= Action item =
Print, exactly as given, each line of the data from the line containing "v19 v20 v21" up to and including its last line.

═════ Data supplied

theorem execLoop_within (core : Core) (form : LongForm) (s : State) : OutWithin Touch.bus s (execLoop core form s) := by
  unfold execLoop
  extract_lets +onlyGivenNames s1
  extract_lets +onlyGivenNames s2
  extract_lets +onlyGivenNames s3
  refine OutWithin.next ?_
  refine State.runLong_within ?_ (fun a6 e8 h5 => ?_)
  · exact .refl
  · refine ResW.andThen ?_ (fun a9 e10 h11 => ?_)
    · refine Ev.src_within ?_
      exact h5
    · extract_lets +onlyGivenNames s12
      refine ResW.ite ?_ ?_
      · refine ResW.andThen ?_ (fun a13 e14 h15 => ?_)
        · refine Ev.after_within ?_
          exact h11
        · refine ResW.ok ?_
          exact h15
      · refine ResW.ite ?_ ?_
        · refine ResW.fault ?_
          exact h11
        · refine ResW.ok ?_
          exact h11

theorem execBrkl_within (core : Core) (form : LongForm) (s : State) : OutWithin Touch.bus s (execBrkl core form s) := by
  unfold execBrkl
  refine OutWithin.next ?_
  refine State.runLong_within ?_ (fun a3 e5 h2 => ?_)
  · exact .refl
  · refine ResW.ite ?_ ?_
    · refine illegal_within ?_
      exact h2
    · refine ResW.ok ?_
      exact h2

theorem shWfi_within {s0 : State}  {x_ y_ : BitVec 5} {e_ : Ev} (h0 : EvW s0 e_) : ResW s0 (shWfi  x_ y_ e_) := by
  unfold shWfi
  refine ResW.ite ?_ ?_
  · refine illegal_within ?_
    exact h0
  · refine ResW.ok ?_
    exact h0

theorem execWfi_within (core : Core) (form : Form) (s : State) : OutWithin Touch.bus s (execWfi core form s) := by
  unfold execWfi
  refine OutWithin.next ?_
  split
  · rename_i v1 v2
    refine State.runLong_within ?_ (fun a5 e7 h4 => ?_)
    · exact .refl
    · refine ResW.ok ?_
      exact h4
  · rename_i v8 v9
    refine State.runShort_within ?_ (fun a12 b13 e14 h11 => ?_)
    · exact .refl
    · refine shWfi_within ?_
      exact h11

theorem execSync_within (core : Core) (form : LongForm) (s : State) : OutWithin Touch.bus s (execSync core form s) := by
  unfold execSync
  refine OutWithin.next ?_
  refine State.runLong_within ?_ (fun a3 e5 h2 => ?_)
  · exact .refl
  · refine ResW.ok ?_
    exact h2

theorem execIcinv_within (core : Core) (form : LongForm) (s : State) : OutWithin Touch.bus s (execIcinv core form s) := by
  unfold execIcinv
  refine OutWithin.next ?_
  refine State.runLong_within ?_ (fun a3 e5 h2 => ?_)
  · exact .refl
  · refine ResW.ok ?_
    exact h2

theorem execDi_within (core : Core) (form : LongForm) (s : State) : OutWithin Touch.bus s (execDi core form s) := by
  unfold execDi
  refine OutWithin.next ?_
  refine State.runLong_within ?_ (fun a3 e5 h2 => ?_)
  · exact .refl
  · refine ResW.ok ?_
    exact h2

theorem execEi_within (core : Core) (form : LongForm) (s : State) : OutWithin Touch.bus s (execEi core form s) := by
  unfold execEi
  refine OutWithin.next ?_
  refine State.runLong_within ?_ (fun a3 e5 h2 => ?_)
  · exact .refl
  · refine ResW.ok ?_
    exact h2

theorem shortOp_within {s0 : State} {op5 : Nat} {x_ y_ : BitVec 5} {e_ : Ev} (h0 : EvW s0 e_) :
    ResW s0 (shortOp op5 x_ y_ e_) := by
  unfold shortOp
  split
  · rename_i v1
    refine shNop_within ?_
    exact h0
  · rename_i v2
    refine shMov_within ?_
    exact h0
  · rename_i v3
    refine shAdd_within ?_
    exact h0
  · rename_i v4
    refine shSub_within ?_
    exact h0
  · rename_i v5
    refine shAnd_within ?_
    exact h0
  · rename_i v6
    refine shOr_within ?_
    exact h0
  · rename_i v7
    refine shXor_within ?_
    exact h0
  · rename_i v8
    refine shCmp_within ?_
    exact h0
  · rename_i v9
    refine shTst_within ?_
    exact h0
  · rename_i v10
    refine shNeg_within ?_
    exact h0
  · rename_i v11
    refine shNot_within ?_
    exact h0
  · rename_i v12
    refine shMovi_within ?_
    exact h0
  · rename_i v13
    refine shAddi_within ?_
    exact h0
  · rename_i v14
    refine shShli_within ?_
    exact h0
  · rename_i v15
    refine shShri_within ?_
    exact h0
  · rename_i v16
    refine shSari_within ?_
    exact h0
  · rename_i v17
    refine shMacdR_within ?_
    exact h0
  · rename_i v18
    refine shMacdR_within ?_
    exact h0
  · rename_i v19
    refine shMacdC_within ?_
    exact h0
  · rename_i v20
    refine shMacdC_within ?_
    exact h0
  · rename_i v21
    refine shClra_within ?_
    exact h0
  · rename_i v22
    refine shBra_within ?_
    exact h0
  · rename_i v23
    refine shBeq_within ?_
    exact h0
  · rename_i v24
    refine shBne_within ?_
    exact h0
  · rename_i v25
    refine shRet_within ?_
    exact h0
  · rename_i v26
    refine shWfi_within ?_
    exact h0
  · rename_i v27 v28 v29 v30 v31 v32 v33 v34 v35 v36 v37 v38 v39 v40 v41 v42 v43 v44 v45 v46 v47 v48 v49 v50 v51 v52 v53
    dsimp only
    refine ResW.fault ?_
    exact h0

theorem inSlotB_within {s0 : State} {r : Res Eff} (h : ResW s0 r) : ResW s0 (inSlotB r) := by
  unfold inSlotB
  split
  · exact h
  · exact h

theorem pairEff_within {s0 : State} {a : BitVec 15} {b : BitVec 15} {e : Ev} (h0 : EvW s0 e) : ResW s0 (pairEff a b e) := by
  unfold pairEff
  extract_lets +onlyGivenNames s1
  refine ResW.andThen ?_ (fun a2 e3 h4 => ?_)
  · unfold s1
    refine ResW.ite ?_ ?_
    · refine illegal_within ?_
      exact h0
    · refine shortOp_within ?_
      exact h0
  · refine ResW.andThen ?_ (fun a5 e6 h7 => ?_)
    · refine inSlotB_within ?_
      refine shortOp_within ?_
      refine EvW.mk ?_
      exact h4
    · refine ResW.ok ?_
      exact h7

theorem execPairedWord_within (core : Core) (word : Word) (via : Fetch) (s : State) :
    OutWithin Touch.bus s (execPairedWord core word via s) := by
  unfold execPairedWord
  extract_lets +onlyGivenNames s1
  extract_lets +onlyGivenNames s2
  refine OutWithin.next ?_
  refine Within.ite ?_ ?_
  · exact .refl
  · refine State.execute_within ?_ (fun e7 h4 => ?_)
    · exact .refl
    · refine pairEff_within ?_
      exact h4

theorem copFault_within {s0 : State} {f : LongForm} {o : Opnds} {e : Ev} (h0 : EvW s0 e) : ResW s0 (copFault f o e) := by
  unfold copFault
  refine ResW.ite ?_ ?_
  · refine illegal_within ?_
    exact h0
  · refine ResW.ite ?_ ?_
    · refine ResW.fault ?_
      exact h0
    · refine illegal_within ?_
      exact h0

theorem execEmul_within (core : Core) (form : Form) (s : State) : OutWithin Touch.bus s (execEmul core form s) := by
  unfold execEmul
  refine OutWithin.next ?_
  split
  · rename_i v1 v2
    refine Within.ite ?_ ?_
    · refine State.runShort_within ?_ (fun a5 b6 e7 h4 => ?_)
      · exact .refl
      · refine shortOp_within ?_
        exact h4
    · exact .refl
  · rename_i v8 v9
    extract_lets +onlyGivenNames s10
    extract_lets +onlyGivenNames s11
    refine Within.ite ?_ ?_
    · exact .refl
    · split
      · rename_i v12 v13
        refine State.execute_within ?_ (fun e18 h15 => ?_)
        · exact .refl
        · refine ResW.fault ?_
          exact h15
      · rename_i v19 v20 v21
        extract_lets +onlyGivenNames s22
        refine Within.ite ?_ ?_
        · refine State.execute_within ?_ (fun e27 h24 => ?_)
          · exact .refl
          · refine copFault_within ?_
            exact h24
        · refine Within.ite ?_ ?_
          · refine State.runLong_within ?_ (fun a30 e32 h29 => ?_)
            · exact .refl
            · refine illegal_within ?_
              exact h29
          · exact .refl

end Sys2Proof.Machine
end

══════════

= Output =
      · rename_i v19 v20 v21
        extract_lets +onlyGivenNames s22
        refine Within.ite ?_ ?_
        · refine State.execute_within ?_ (fun e27 h24 => ?_)
          · exact .refl
          · refine copFault_within ?_
            exact h24
        · refine Within.ite ?_ ?_
          · refine State.runLong_within ?_ (fun a30 e32 h29 => ?_)
            · exact .refl
            · refine illegal_within ?_
              exact h29
          · exact .refl

end Sys2Proof.Machine
end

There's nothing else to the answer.